[[ DATA FOR THIS EXERCISE open ]]

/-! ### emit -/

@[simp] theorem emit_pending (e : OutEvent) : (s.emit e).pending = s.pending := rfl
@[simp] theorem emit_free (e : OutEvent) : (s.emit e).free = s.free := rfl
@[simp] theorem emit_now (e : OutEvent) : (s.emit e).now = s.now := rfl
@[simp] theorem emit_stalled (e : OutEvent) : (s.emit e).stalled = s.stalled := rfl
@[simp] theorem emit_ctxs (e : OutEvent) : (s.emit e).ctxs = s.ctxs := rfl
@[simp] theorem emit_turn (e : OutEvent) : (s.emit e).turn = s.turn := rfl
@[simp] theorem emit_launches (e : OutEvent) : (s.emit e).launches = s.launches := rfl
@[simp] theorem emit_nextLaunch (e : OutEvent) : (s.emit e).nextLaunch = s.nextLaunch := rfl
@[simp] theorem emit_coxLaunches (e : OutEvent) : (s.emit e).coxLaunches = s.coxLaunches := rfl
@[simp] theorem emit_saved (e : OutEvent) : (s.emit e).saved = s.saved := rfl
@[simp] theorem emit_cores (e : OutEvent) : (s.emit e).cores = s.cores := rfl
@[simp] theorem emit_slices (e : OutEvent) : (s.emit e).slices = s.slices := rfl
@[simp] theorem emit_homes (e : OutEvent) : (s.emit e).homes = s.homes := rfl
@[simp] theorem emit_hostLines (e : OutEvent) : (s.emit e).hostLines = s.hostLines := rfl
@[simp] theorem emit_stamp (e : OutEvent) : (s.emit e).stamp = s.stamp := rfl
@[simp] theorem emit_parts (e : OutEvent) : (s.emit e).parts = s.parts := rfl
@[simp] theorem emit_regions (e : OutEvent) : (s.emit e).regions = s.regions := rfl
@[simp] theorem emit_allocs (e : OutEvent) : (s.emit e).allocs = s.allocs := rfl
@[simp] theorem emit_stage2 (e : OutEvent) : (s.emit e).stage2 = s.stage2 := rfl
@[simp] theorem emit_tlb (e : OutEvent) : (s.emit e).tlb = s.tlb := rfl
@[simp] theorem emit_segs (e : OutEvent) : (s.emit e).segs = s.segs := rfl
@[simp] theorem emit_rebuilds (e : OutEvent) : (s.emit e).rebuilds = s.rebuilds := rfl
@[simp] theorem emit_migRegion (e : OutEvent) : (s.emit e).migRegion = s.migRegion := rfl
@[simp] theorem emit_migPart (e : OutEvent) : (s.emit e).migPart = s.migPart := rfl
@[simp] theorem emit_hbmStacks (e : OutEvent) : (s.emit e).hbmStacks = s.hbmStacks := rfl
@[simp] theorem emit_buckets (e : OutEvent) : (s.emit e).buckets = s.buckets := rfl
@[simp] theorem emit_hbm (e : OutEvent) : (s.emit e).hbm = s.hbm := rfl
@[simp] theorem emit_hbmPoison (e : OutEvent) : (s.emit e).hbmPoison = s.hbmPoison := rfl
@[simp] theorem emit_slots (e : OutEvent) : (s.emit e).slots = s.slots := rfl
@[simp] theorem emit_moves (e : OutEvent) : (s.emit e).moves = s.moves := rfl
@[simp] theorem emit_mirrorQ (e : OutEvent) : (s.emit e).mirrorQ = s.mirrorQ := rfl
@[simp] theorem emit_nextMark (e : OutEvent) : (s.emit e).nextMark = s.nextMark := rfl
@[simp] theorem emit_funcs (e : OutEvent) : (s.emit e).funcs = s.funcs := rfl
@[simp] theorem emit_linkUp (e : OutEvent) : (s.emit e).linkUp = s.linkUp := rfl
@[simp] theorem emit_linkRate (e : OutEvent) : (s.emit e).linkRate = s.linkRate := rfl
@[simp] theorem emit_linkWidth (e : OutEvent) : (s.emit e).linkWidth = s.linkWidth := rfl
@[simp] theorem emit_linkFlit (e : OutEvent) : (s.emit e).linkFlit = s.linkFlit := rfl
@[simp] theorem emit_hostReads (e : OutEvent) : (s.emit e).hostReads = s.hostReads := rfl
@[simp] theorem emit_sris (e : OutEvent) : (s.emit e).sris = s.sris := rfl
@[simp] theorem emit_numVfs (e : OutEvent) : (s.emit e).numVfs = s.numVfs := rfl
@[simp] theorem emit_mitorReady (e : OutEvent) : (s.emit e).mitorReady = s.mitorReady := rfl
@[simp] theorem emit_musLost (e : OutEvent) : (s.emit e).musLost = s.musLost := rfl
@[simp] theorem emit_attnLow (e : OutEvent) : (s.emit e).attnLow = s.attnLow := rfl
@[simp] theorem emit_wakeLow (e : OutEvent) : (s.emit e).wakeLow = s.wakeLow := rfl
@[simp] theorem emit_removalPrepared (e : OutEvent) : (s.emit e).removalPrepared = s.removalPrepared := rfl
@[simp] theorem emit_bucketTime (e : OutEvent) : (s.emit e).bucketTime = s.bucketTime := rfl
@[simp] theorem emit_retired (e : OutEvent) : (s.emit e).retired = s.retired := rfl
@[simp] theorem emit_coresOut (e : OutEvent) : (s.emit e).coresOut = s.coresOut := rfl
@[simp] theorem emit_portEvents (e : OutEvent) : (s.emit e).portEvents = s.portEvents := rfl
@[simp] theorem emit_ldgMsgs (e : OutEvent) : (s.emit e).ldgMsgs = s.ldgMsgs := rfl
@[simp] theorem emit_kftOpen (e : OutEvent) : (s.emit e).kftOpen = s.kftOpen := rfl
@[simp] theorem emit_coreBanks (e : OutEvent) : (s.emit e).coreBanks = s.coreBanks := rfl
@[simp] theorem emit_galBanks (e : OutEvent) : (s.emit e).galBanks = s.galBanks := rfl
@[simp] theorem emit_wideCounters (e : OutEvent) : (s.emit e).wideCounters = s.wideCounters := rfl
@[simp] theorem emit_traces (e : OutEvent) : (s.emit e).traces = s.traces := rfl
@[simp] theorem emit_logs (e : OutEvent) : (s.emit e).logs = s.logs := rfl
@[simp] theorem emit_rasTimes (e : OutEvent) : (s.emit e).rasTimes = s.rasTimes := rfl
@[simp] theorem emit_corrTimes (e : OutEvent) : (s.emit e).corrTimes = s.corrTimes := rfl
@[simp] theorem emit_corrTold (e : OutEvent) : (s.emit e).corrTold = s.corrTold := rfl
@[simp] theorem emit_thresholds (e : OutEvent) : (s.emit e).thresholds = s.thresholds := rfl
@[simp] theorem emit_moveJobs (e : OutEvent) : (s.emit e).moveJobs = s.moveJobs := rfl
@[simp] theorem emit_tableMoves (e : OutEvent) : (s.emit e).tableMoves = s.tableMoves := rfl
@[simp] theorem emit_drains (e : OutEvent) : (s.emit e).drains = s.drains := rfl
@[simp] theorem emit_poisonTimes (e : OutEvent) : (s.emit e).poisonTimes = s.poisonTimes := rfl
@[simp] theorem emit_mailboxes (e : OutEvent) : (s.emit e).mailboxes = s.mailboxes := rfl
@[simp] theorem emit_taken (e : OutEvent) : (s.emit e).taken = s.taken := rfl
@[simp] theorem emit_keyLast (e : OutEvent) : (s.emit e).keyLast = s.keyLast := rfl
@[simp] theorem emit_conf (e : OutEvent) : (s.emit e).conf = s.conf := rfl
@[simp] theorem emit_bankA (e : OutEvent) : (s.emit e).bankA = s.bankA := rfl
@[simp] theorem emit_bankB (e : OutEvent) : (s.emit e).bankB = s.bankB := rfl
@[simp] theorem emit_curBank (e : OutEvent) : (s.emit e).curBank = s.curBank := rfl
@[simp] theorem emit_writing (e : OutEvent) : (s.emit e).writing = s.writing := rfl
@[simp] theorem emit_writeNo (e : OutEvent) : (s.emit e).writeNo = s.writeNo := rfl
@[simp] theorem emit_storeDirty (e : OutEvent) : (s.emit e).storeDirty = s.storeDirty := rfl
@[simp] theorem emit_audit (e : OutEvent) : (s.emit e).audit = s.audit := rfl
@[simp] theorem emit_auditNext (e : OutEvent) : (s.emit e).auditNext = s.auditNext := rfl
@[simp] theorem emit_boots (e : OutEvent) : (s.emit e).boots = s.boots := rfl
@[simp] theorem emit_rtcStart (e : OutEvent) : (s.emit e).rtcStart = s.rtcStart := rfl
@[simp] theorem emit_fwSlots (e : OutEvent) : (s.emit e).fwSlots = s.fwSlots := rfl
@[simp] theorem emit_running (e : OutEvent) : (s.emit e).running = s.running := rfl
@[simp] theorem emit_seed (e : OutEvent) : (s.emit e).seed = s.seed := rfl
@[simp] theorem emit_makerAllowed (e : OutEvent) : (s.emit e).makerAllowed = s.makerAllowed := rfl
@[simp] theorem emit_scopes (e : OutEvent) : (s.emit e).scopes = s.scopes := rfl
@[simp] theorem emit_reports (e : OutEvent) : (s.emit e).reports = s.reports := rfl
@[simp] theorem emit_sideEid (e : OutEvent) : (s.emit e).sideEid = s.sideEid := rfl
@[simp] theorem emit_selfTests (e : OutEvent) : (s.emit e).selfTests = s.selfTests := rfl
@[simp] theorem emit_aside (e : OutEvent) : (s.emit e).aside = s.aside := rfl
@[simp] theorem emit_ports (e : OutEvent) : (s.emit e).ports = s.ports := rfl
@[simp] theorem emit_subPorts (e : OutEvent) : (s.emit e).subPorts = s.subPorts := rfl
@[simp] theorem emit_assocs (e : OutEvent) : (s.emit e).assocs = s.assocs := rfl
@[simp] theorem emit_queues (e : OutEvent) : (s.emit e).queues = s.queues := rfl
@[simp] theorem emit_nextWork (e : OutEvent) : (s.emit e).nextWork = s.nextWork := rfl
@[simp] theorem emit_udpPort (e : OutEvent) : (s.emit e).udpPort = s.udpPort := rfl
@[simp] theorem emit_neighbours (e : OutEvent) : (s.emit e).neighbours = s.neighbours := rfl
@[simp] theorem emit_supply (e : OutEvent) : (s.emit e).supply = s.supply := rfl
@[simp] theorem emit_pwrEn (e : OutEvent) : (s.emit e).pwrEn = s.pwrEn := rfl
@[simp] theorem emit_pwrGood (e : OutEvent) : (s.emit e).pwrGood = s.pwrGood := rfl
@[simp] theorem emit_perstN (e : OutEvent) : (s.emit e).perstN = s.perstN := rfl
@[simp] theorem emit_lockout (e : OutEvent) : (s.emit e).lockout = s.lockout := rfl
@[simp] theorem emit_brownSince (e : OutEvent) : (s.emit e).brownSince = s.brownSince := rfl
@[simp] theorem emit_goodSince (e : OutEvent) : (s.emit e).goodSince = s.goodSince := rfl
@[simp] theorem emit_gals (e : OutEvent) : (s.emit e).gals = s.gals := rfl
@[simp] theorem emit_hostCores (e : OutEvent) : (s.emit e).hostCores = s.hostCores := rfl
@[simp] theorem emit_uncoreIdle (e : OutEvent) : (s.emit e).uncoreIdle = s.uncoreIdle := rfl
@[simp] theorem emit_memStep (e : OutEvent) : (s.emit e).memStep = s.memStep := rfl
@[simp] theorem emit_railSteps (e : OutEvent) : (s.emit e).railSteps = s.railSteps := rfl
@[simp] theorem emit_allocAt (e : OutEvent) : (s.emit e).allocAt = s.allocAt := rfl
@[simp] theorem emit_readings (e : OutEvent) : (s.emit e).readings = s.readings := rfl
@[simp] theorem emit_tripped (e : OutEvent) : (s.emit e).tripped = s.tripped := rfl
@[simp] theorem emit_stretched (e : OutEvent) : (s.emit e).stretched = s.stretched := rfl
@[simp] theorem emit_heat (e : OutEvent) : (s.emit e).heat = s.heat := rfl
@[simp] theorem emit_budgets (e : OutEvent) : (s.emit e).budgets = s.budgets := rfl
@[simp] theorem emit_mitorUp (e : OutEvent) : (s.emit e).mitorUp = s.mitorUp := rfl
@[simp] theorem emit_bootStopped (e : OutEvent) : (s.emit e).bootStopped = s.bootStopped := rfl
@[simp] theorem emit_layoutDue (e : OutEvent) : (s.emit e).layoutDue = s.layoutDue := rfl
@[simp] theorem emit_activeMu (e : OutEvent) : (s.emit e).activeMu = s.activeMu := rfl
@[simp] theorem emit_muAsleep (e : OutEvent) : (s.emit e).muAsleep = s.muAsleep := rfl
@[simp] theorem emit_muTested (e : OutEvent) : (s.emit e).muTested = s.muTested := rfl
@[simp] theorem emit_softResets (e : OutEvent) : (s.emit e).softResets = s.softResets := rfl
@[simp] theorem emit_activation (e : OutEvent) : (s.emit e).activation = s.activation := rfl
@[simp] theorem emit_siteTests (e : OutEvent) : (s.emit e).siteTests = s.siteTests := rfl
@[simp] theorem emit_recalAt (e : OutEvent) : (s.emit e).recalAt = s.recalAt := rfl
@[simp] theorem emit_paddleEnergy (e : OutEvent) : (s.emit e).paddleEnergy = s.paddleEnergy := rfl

[[ DATA FOR THIS EXERCISE closed ]]
[[ DATA FOR THIS EXERCISE open ]]

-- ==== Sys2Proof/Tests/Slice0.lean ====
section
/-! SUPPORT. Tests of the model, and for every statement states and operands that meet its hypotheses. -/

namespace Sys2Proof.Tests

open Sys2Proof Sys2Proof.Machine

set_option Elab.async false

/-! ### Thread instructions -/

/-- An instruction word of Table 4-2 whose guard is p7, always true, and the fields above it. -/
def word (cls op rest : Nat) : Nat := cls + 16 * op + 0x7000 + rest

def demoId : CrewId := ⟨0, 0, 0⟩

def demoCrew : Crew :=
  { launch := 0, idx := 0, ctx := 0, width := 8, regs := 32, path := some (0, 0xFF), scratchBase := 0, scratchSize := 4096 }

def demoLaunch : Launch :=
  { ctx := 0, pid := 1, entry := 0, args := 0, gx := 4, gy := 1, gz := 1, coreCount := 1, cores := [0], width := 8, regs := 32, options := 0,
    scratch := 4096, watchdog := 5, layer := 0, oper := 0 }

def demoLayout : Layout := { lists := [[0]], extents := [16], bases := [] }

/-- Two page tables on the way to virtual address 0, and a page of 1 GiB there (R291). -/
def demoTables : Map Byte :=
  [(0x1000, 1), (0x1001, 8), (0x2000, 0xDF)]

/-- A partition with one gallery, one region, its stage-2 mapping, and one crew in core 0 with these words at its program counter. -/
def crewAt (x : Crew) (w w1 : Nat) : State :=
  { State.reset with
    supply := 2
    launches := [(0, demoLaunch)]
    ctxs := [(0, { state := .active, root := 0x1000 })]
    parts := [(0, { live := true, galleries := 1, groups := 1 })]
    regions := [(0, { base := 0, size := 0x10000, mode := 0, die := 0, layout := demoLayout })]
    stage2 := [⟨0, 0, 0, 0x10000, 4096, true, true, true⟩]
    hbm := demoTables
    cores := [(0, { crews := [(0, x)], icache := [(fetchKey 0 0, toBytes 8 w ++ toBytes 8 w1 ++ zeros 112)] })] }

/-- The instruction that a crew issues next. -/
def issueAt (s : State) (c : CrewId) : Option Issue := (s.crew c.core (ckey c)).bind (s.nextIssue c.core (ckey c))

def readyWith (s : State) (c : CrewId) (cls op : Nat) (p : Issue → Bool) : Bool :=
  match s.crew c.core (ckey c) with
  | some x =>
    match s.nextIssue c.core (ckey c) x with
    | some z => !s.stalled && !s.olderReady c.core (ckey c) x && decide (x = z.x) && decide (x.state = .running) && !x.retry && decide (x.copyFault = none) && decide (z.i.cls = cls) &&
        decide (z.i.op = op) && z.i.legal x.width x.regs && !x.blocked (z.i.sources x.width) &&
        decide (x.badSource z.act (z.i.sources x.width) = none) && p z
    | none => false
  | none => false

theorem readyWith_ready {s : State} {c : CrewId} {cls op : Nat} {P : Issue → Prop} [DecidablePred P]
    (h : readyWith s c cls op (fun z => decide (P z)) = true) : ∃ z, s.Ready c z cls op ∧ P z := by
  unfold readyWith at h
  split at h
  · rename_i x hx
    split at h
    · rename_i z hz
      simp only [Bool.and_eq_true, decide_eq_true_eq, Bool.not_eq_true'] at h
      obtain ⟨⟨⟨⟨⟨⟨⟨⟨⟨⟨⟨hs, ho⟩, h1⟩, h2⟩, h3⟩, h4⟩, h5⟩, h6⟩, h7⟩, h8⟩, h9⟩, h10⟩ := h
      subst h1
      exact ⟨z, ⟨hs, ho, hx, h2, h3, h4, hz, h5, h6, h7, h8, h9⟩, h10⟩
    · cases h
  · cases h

[[ DATA FOR THIS EXERCISE closed ]]

Set down, exactly as they appear above, all lines from the one that has "s.linkUp := rfl" down to the one that has "s.attnLow := rfl", including those two and no others.

@[simp] theorem emit_linkUp (e : OutEvent) : (s.emit e).linkUp = s.linkUp := rfl
@[simp] theorem emit_linkRate (e : OutEvent) : (s.emit e).linkRate = s.linkRate := rfl
@[simp] theorem emit_linkWidth (e : OutEvent) : (s.emit e).linkWidth = s.linkWidth := rfl
@[simp] theorem emit_linkFlit (e : OutEvent) : (s.emit e).linkFlit = s.linkFlit := rfl
@[simp] theorem emit_hostReads (e : OutEvent) : (s.emit e).hostReads = s.hostReads := rfl
@[simp] theorem emit_sris (e : OutEvent) : (s.emit e).sris = s.sris := rfl
@[simp] theorem emit_numVfs (e : OutEvent) : (s.emit e).numVfs = s.numVfs := rfl
@[simp] theorem emit_mitorReady (e : OutEvent) : (s.emit e).mitorReady = s.mitorReady := rfl
@[simp] theorem emit_musLost (e : OutEvent) : (s.emit e).musLost = s.musLost := rfl
@[simp] theorem emit_attnLow (e : OutEvent) : (s.emit e).attnLow = s.attnLow := rfl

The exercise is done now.